Things I did this past weekend:
1. Got a surprise root canal. As in the specialist immediately said, “Yeah, I would take care of that right now if I were you.” Surprise! The biggest surprise was learning that his father and mine were both stationed at the same base in Northern Italy at the same time – over thirty years ago. His sister and I were in the same grade. There were only two 2nd grade teachers at the school. That means there’s a 50/50 chance his sister and I were in the same classroom in 1983.
2. Immediately drove 3 hours to Southeastern Oklahoma to accompany my husband on an off-roading trip. Except I never actually went off-roading. My historiography professor suddenly decided to move up a fairly important assignment by three weeks, making this weekend not one of relaxation but a weekend of trying to snag bits and pieces of internet connection while in a BFE bed & breakfast-type house in the mountains. In the meantime, my professor continued to be argumentative regarding my research topic, insisting that I was making things too hard on myself, and wasting my precious laptop battery before finally agreeing that I should’ve stuck with my first topic. Oh, yes. I forgot to bring my laptop charger because I, ladies and gentlemen, am a freaking genius.
3. Rediscovered the joy of getting in a car and just driving until I find something interesting. I found three something-interestings.
- Clayton Lake State Park
- Choctaw Village and the Choctaw Nation Capitol Building & Museum (which, sadly, was closed)
- K-Kountry Kitchen II. Not I, but II! I have no idea where K-Kountry Kitchen I is, or if it even existed at one time.
These photos above show that fall is happening in Southeastern Oklahoma, and the area we visited is closer to Louisiana than it is to Oklahoma City. When we returned home to Oklahoma City only two days later, I was certain the colors had changed while we were gone. I appreciated it. Unfortunately, it looks like we might be getting ourselves some snow here in the next week.
This is not the confession.
Of course, the possibility of snow bothers me.
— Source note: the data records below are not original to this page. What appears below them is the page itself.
/-! ## `putHalted` -/

@[simp] theorem putHalted_variant (m : Mach) (x : Bool) : (m.putHalted x).variant = m.variant := rfl
@[simp] theorem putHalted_now (m : Mach) (x : Bool) : (m.putHalted x).now = m.now := rfl
@[simp] theorem putHalted_polder (m : Mach) (x : Bool) : (m.putHalted x).polder = m.polder := rfl
@[simp] theorem putHalted_rate (m : Mach) (x : Bool) : (m.putHalted x).rate = m.rate := rfl
@[simp] theorem putHalted_rateRem (m : Mach) (x : Bool) : (m.putHalted x).rateRem = m.rateRem := rfl
@[simp] theorem putHalted_freeCtr (m : Mach) (x : Bool) : (m.putHalted x).freeCtr = m.freeCtr := rfl
@[simp] theorem putHalted_regs (m : Mach) (x : Bool) : (m.putHalted x).regs = m.regs := rfl
@[simp] theorem putHalted_tideOld (m : Mach) (x : Bool) : (m.putHalted x).tideOld = m.tideOld := rfl
@[simp] theorem putHalted_refillOld (m : Mach) (x : Bool) : (m.putHalted x).refillOld = m.refillOld := rfl
@[simp] theorem putHalted_latch (m : Mach) (x : Bool) : (m.putHalted x).latch = m.latch := rfl
@[simp] theorem putHalted_shadow (m : Mach) (x : Bool) : (m.putHalted x).shadow = m.shadow := rfl
@[simp] theorem putHalted_answer (m : Mach) (x : Bool) : (m.putHalted x).answer = m.answer := rfl
@[simp] theorem putHalted_peat (m : Mach) (x : Bool) : (m.putHalted x).peat = m.peat := rfl
@[simp] theorem putHalted_cream (m : Mach) (x : Bool) : (m.putHalted x).cream = m.cream := rfl
@[simp] theorem putHalted_tsram (m : Mach) (x : Bool) : (m.putHalted x).tsram = m.tsram := rfl
@[simp] theorem putHalted_flash (m : Mach) (x : Bool) : (m.putHalted x).flash = m.flash := rfl
@[simp] theorem putHalted_wr (m : Mach) (x : Bool) : (m.putHalted x).wr = m.wr := rfl
@[simp] theorem putHalted_evq (m : Mach) (x : Bool) : (m.putHalted x).evq = m.evq := rfl
@[simp] theorem putHalted_flt (m : Mach) (x : Bool) : (m.putHalted x).flt = m.flt := rfl
@[simp] theorem putHalted_halted (m : Mach) (x : Bool) : (m.putHalted x).halted = x := rfl
@[simp] theorem putHalted_plan (m : Mach) (x : Bool) : (m.putHalted x).plan = m.plan := rfl
@[simp] theorem putHalted_tm (m : Mach) (x : Bool) : (m.putHalted x).tm = m.tm := rfl
@[simp] theorem putHalted_sent (m : Mach) (x : Bool) : (m.putHalted x).sent = m.sent := rfl
@[simp] theorem putHalted_onOscillator (m : Mach) (x : Bool) : (m.putHalted x).onOscillator = m.onOscillator := rfl
@[simp] theorem putHalted_xlt (m : Mach) (x : Bool) : (m.putHalted x).xlt = m.xlt := rfl
@[simp] theorem putHalted_winCloses (m : Mach) (x : Bool) : (m.putHalted x).winCloses = m.winCloses := rfl
@[simp] theorem putHalted_mem (m : Mach) (x : Bool) : (m.putHalted x).mem = m.mem := rfl
@[simp] theorem putHalted_qe (m : Mach) (x : Bool) : (m.putHalted x).qe = m.qe := rfl
@[simp] theorem putHalted_lode (m : Mach) (x : Bool) : (m.putHalted x).lode = m.lode := rfl
@[simp] theorem putHalted_ciph (m : Mach) (x : Bool) : (m.putHalted x).ciph = m.ciph := rfl
@[simp] theorem putHalted_beq (m : Mach) (x : Bool) : (m.putHalted x).beq = m.beq := rfl
@[simp] theorem putHalted_rte (m : Mach) (x : Bool) : (m.putHalted x).rte = m.rte := rfl
@[simp] theorem putHalted_ports (m : Mach) (x : Bool) : (m.putHalted x).ports = m.ports := rfl
@[simp] theorem putHalted_fabric (m : Mach) (x : Bool) : (m.putHalted x).fabric = m.fabric := rfl
@[simp] theorem putHalted_clk (m : Mach) (x : Bool) : (m.putHalted x).clk = m.clk := rfl
@[simp] theorem putHalted_downs (m : Mach) (x : Bool) : (m.putHalted x).downs = m.downs := rfl
@[simp] theorem putHalted_tileDowns (m : Mach) (x : Bool) : (m.putHalted x).tileDowns = m.tileDowns := rfl
@[simp] theorem putHalted_chu (m : Mach) (x : Bool) : (m.putHalted x).chu = m.chu := rfl
@[simp] theorem putHalted_cfg (m : Mach) (x : Bool) : (m.putHalted x).cfg = m.cfg := rfl
@[simp] theorem putHalted_coll (m : Mach) (x : Bool) : (m.putHalted x).coll = m.coll := rfl
@[simp] theorem putHalted_herdReset (m : Mach) (x : Bool) : (m.putHalted x).herdReset = m.herdReset := rfl
@[simp] theorem putHalted_leases (m : Mach) (x : Bool) : (m.putHalted x).leases = m.leases := rfl
@[simp] theorem putHalted_reg (m : Mach) (x : Bool) (k : Nat) : (m.putHalted x).reg k = m.reg k := rfl
@[simp] theorem putHalted_get (m : Mach) (x : Bool) (f : Fld) (i s : Nat) : (m.putHalted x).get f i s = m.get f i s := rfl
@[simp] theorem putHalted_bit (m : Mach) (x : Bool) (f : Fld) (i s : Nat) : (m.putHalted x).bit f i s = m.bit f i s := rfl
@[simp] theorem putHalted_get64 (m : Mach) (x : Bool) (f : Fld) (i s : Nat) : (m.putHalted x).get64 f i s = m.get64 f i s := rfl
It means things are turning cold. Very, very cold (our high on Wednesday will be 36 degrees). On our way back home from tiny Clayton, Oklahoma, we were listening to A Prairie Home Companion on NPR. Garrison Keillor was in Duluth, Minnesota, hosting the show with various musical guests and the very cool mayor of the city. Locals joked about the weather and Garrison sang songs about how skinny people would most certainly die in that kind of chilly environment.
Here’s the confession…
We almost moved to Minneapolis this year. Well, I say almost but we’ll never know how close we came. A job opportunity got us very excited (the kid was, surprisingly, not very excited). There were phone calls and interviews. There were online house hunts and neighborhood research. There was a scheduled visit to the city. A few days before that visit, though, I called it off. Something told me don’t do it. We discussed it as a family and decided we’d stay put.
Just a few minutes ago I saw this on my Facebook feed. The same winter storm is heading toward my childhood hometown of Marquette, Michigan. Meanwhile, in South Florida, they’re experiencing record cold temperatures in the mid- to high-60s.
Winter. What a fickle, fickle beast.
The hot tub is broken again but I have access to Vitamin D. And there is about an hour more of sunlight left in the day. That means I can enjoy fall for a little while longer before the cold weather moves in tonight and covers everything in frost. One meteorologist referred to this arctic front as a “bomb cyclone”. What happened to a simple arctic blast? Or the polar vortex? I’m totally convinced now that Oklahoma-based weather people just make this shit up.